Genau wie bei Schulungen ist die zielgruppengerechte Planung von Inhalten auch hier sehr wichtig. Die Teilnehmer sollen die Relevanz der Rollenspiele erkennen und in ihrem Arbeitsumfeld unmittelbar davon profitieren können.

Bei allen Bemühungen, die Mitarbeiter auf die Bedeutung von Informationssicherheit aufmerksam zu machen, sollte eine positive und konstruktive Grundstimmung bewahrt werden. Ständige Angst vor Sicherheitsvorfällen kann einerseits zur Verdrängung von Sicherheitsproblemen und andererseits zu Panikreaktionen verleiten.

Die folgenden Beispiele zeigen, dass Planspiele von sehr einfach zu realisierenden Übungen, die im Rahmen einer Schulung durchgeführt werden können, bis hin zu komplexen Simulationsübungen reichen können. Die Aufgabe der verantwortlichen Planer ist es nun, entsprechend den Erfordernissen der unterschiedlichen Zielgruppen die geeigneten Szenarien zu entwickeln.

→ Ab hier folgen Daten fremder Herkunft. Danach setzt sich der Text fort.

/-! ### What leaves State.counter as it is -/

@[simp] theorem State.counter_setCtx (c : CtxId) (x : Ctx) (i : Fin 2) :
    (s.setCtx c x).counter i = s.counter i := rfl
@[simp] theorem State.counter_modCtx (c : CtxId) (f : Ctx → Ctx) (i : Fin 2) :
    (s.modCtx c f).counter i = s.counter i := rfl
@[simp] theorem State.counter_setRing (r : RingId) (x : Ring) (i : Fin 2) :
    (s.setRing r x).counter i = s.counter i := rfl
@[simp] theorem State.counter_setChan (n : ChanId) (x : Channel) (i : Fin 2) :
    (s.setChan n x).counter i = s.counter i := rfl
@[simp] theorem State.counter_setLine (l : LineId) (x : Line) (i : Fin 2) :
    (s.setLine l x).counter i = s.counter i := rfl
@[simp] theorem State.counter_setOut (o : Fin 2) (x : Output) (i : Fin 2) :
    (s.setOut o x).counter i = s.counter i := rfl
@[simp] theorem State.counter_modRegs (f : Registers → Registers) (i : Fin 2) :
    (s.modRegs f).counter i = s.counter i := rfl
@[simp] theorem State.counter_modBus (f : Bus → Bus) (i : Fin 2) :
    (s.modBus f).counter i = s.counter i := rfl
@[simp] theorem State.counter_modConv (f : Conversion → Conversion) (i : Fin 2) :
    (s.modConv f).counter i = s.counter i := rfl
@[simp] theorem State.counter_advanceTo (t : Time) (i : Fin 2) :
    (s.advanceTo t).counter i = s.counter i := rfl
@[simp] theorem State.counter_tickTime (i : Fin 2) :
    (s.tickTime).counter i = s.counter i := rfl
@[simp] theorem State.counter_freeEntry (id : Nat) (i : Fin 2) :
    (s.freeEntry id).counter i = s.counter i := rfl
@[simp] theorem State.counter_pushCompletion (m : Completion) (i : Fin 2) :
    (s.pushCompletion m).counter i = s.counter i := rfl
@[simp] theorem State.counter_takeDispatched (r : RingId) (i : Fin 2) :
    (s.takeDispatched r).counter i = s.counter i := rfl
@[simp] theorem State.counter_dropBarriers (done : List Nat) (i : Fin 2) :
    (s.dropBarriers done).counter i = s.counter i := rfl
@[simp] theorem State.counter_wait (claims : List Claim) (i : Fin 2) :
    (s.wait claims).counter i = s.counter i := rfl
@[simp] theorem State.counter_dropClaimant (i : Fin 2) :
    (s.dropClaimant).counter i = s.counter i := rfl
@[simp] theorem State.counter_pulse (c : CtxId) (k : EventKind) (i : Fin 2) :
    (s.pulse c k).counter i = s.counter i := rfl
@[simp] theorem State.counter_freeConverter (i : Fin 2) :
    (s.freeConverter).counter i = s.counter i := rfl
@[simp] theorem State.counter_endFetch (i : Fin 2) :
    (s.endFetch).counter i = s.counter i := rfl
@[simp] theorem State.counter_endRead (k : Nat) (i : Fin 2) :
    (s.endRead k).counter i = s.counter i := rfl
@[simp] theorem State.counter_sent (i : Fin 2) :
    (s.sent).counter i = s.counter i := rfl

/-! ### The pending table, the queue of dispatched commands and the converter's holder -/

@[simp] theorem State.entry?_takeDispatched (r : RingId) (id : Nat) :
    (s.takeDispatched r).entry? id = s.entry? id := rfl

@[simp] theorem State.holdsConverter_setCtx (c d : CtxId) (x : Ctx) :
    (s.setCtx c x).holdsConverter d = s.holdsConverter d := rfl

@[simp] theorem State.backlogOpen_takeDispatched (r : RingId) : (s.takeDispatched r).backlogOpen = s.backlogOpen := rfl

@[simp] theorem State.backlogOpen_setCtx (c : CtxId) (x : Ctx) : (s.setCtx c x).backlogOpen = s.backlogOpen := rfl

end Sys2Proof.Machine
end

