open Sys2Proof

-- One thread at a time: each thread of a parallel proof reserves 1 GiB of the check's memory limit.
set_option Elab.async false

/-! ### Commands that are pending -/

/-- An entry of a table whose entries have different numbers is found by its number. -/
theorem State.entry?_of_mem {s : State} {p : PendingEntry} (hn : (s.intake.table.map (·.age)).Nodup)
    (hp : p ∈ s.intake.table) : s.entry? p.age = some p := by
  cases h : s.entry? p.age with
  | none => exact absurd (List.find?_eq_none.1 h p hp) (by simp)
  | some q => exact congrArg some (List.inj_on_of_nodup_map hn (State.entry?_mem h) hp (State.entry?_age h))

/-- The commands of a list are pending, each once. -/
structure AllPending (s : State) (ps : List PendingEntry) : Prop where
  entry : ∀ p ∈ ps, s.entry? p.age = some p
  nodup : (ps.map (·.age)).Nodup

section

variable {s t : State} {p : PendingEntry} {ps qs : List PendingEntry}

theorem AllPending.congr (h : AllPending s ps) (ht : t.intake.table = s.intake.table) : AllPending t ps :=
  ⟨fun p hp => by simpa only [State.entry?, ht] using h.entry p hp, h.nodup⟩

theorem AllPending.sublist (h : AllPending s ps) (hq : qs.Sublist ps) : AllPending s qs :=
  ⟨fun p hp => h.entry p (hq.subset hp), h.nodup.sublist (hq.map _)⟩

/-- Answering one of the commands leaves the others pending. -/
theorem AllPending.answeredBy (h : AllPending s (p :: ps)) (a : Answer) : AllPending (answeredBy s p a) ps := by
  obtain ⟨hnot, hnodup⟩ := List.nodup_cons.1 h.nodup
  refine ⟨fun q hq => State.entry_answeredBy (h.entry q (List.mem_cons_of_mem _ hq)) (fun he => hnot ?_) a, hnodup⟩
  exact List.mem_map.2 ⟨q, hq, he⟩

end

/-! ### Commands answered one after another -/

/-- Nobody waits for a backlog entry, and no BARRIER waits. -/
structure Quiet (s : State) : Prop where
  claimants : s.cpl.claimants = []
  barriers : s.intake.barriers = []

theorem Quiet.answeredBy {s : State} (h : Quiet s) (p : PendingEntry) (a : Answer) : Quiet (answeredBy s p a) :=
  ⟨h.claimants, by simp [Machine.answeredBy, h.barriers]⟩

theorem Quiet.barrierClaims {s : State} (h : Quiet s) (p : PendingEntry) : barrierClaims s p = [] := by
  simp [Machine.barrierClaims, barriersBehind_none h.barriers]

theorem Quiet.backlogOpen_iff {s : State} (h : Quiet s) : s.backlogOpen = true ↔ s.cpl.backlog.length < 32 := by
  simp [State.backlogOpen_iff, h.claimants]

/-- The commands of a list have been answered, in order. -/
def answeredAll (s : State) (items : List (PendingEntry × Answer)) : State :=
  items.foldl (fun t q => answeredBy t q.1 q.2) s

/-- The claim of a command with its answer. -/
def claimOf (q : PendingEntry × Answer) : Claim := .command q.1.age q.2

/-- A kept STOP or ABORT with its answer. -/
def tailOf (q : PendingEntry × Answer) : TailItem := ⟨q.1.age, q.2⟩

section

variable (s : State) (items : List (PendingEntry × Answer))

theorem answeredAll_apart : (answeredAll s items).apart = s.apart := by
  induction items generalizing s with
  | nil => rfl
  | cons q items ih => exact (ih _).trans (answeredBy_apart s q.1 q.2)

theorem answeredAll_backlog : (answeredAll s items).cpl.backlog =
    s.cpl.backlog ++ items.map fun q => completionOf q.1 q.2 s.timeBase := by
  induction items generalizing s with
  | nil => exact (List.append_nil _).symm
  | cons q items ih => exact (ih _).trans (List.append_assoc ..)

theorem answeredAll_table : (answeredAll s items).intake.table =
    s.intake.table.filter fun e => !(items.map (·.1.age)).contains e.age := by
  induction items generalizing s with
  | nil => exact (List.filter_eq_self.2 fun _ _ => rfl).symm
  | cons q items ih =>
    refine (ih _).trans ?_
    simp only [answeredBy, List.filter_filter, List.map_cons, List.contains_cons, Bool.not_or]
    exact List.filter_congr fun e _ => Bool.and_comm _ _

end

theorem Quiet.answeredAll {s : State} (h : Quiet s) (items : List (PendingEntry × Answer)) :
    Quiet (answeredAll s items) := by
  induction items generalizing s with
  | nil => exact h
  | cons q items ih => exact ih (h.answeredBy q.1 q.2)

/-- Answering some of the commands leaves the others pending. -/
theorem AllPending.answeredAll {s : State} {items : List (PendingEntry × Answer)} {ps : List PendingEntry}
    (h : AllPending s (items.map (·.1) ++ ps)) : AllPending (answeredAll s items) ps := by
  induction items generalizing s with
  | nil => exact h
  | cons q items ih => exact ih (h.answeredBy q.2)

Tragen von Mitarbeiterausweisen

Durch kurze Rollenspiele können Mitarbeiter sehr gut üben, wie sie sich verhalten sollen, wenn sie innerhalb der Institution organisationsfremde Personen antreffen. Es kann eingeübt werden, wie die Mitarbeiter optimal auf diese Situation reagieren können, beispielsweise indem sie anbieten, die Externen "zu ihrer besseren Orientierung" zum Gesprächspartner zu begleiten. Auch der Umgang mit Besuchern, die die Hausregeln kennen, aber verweigern, kann trainiert werden, beispielsweise wenn ein Besucher das Tragen eines Ausweises ablehnt, weil er persönlich mit dem Geschäftsführer bekannt sei.

Social-Engineering-Attacken

Im Rahmen von Simulationen können Mitarbeiter üben, wie sie sich bei Social-Engineering-Attacken verhalten sollen. Dazu werden die ausgewählten Zielgruppen wie z. B. IT-Betreuer und verschiedene Administratorengruppen in einer gemeinsamen Simulation mit vermeintlich harmlosen Anfragen konfrontiert. Erst durch das fachübergreifende Betrachten dieser Anfragen wird deutlich, dass hier ein Angriff vorliegt. Ziel der Simulation ist es, diese Zusammenhänge durch entsprechende Übungen herauszufinden, um im Anschluss in definierter Art und Weise reagieren zu können. Diese Art von Simulation lässt sich in der Praxis sehr gut durch Workshops mit Moderationsmaterialien wie Pinnwand und Moderationskarten durchführen.

Simulationsübungen

Besonders wichtig sind Simulationen, in denen die Behandlung von Sicherheitsvorfällen bis hin zu Notfallsituationen geübt wird. Sie sollen Mitarbeiter in die Lage versetzen, zugeordnete Rollen und Verantwortlichkeiten innerhalb eines Szenarios auch unter erschwerten Bedingungen (Anspannung, Häufung von Anweisungen, unklare oder oft wechselnde Sachlage, Ressourcenmangel, Kommunikationsprobleme etc.) möglichst sicher wahrzunehmen. Das Ziel von Simulationen liegt primär im Training persönlicher Fähigkeiten anhand repräsentativer Szenarien, die dann in möglichst vielen Vorfallssituationen genutzt werden können. Daher sollte eine Simulation von einem erfahrenen Trainer geleitet werden, der nach ihrer Durchführung im Rahmen eines Reviews mit den Teilnehmern ihre Erfahrungen diskutiert und vertieft (siehe M 6.117 Tests und Notfallübungen ).

Prüffragen:

  • Werden schwierige Situationen in Planspielen trainiert?

  • Sind Sensibilisierungs- und Schulungsinhalte auf die sinnvolle Unterstützung durch Planspiele geprüft worden?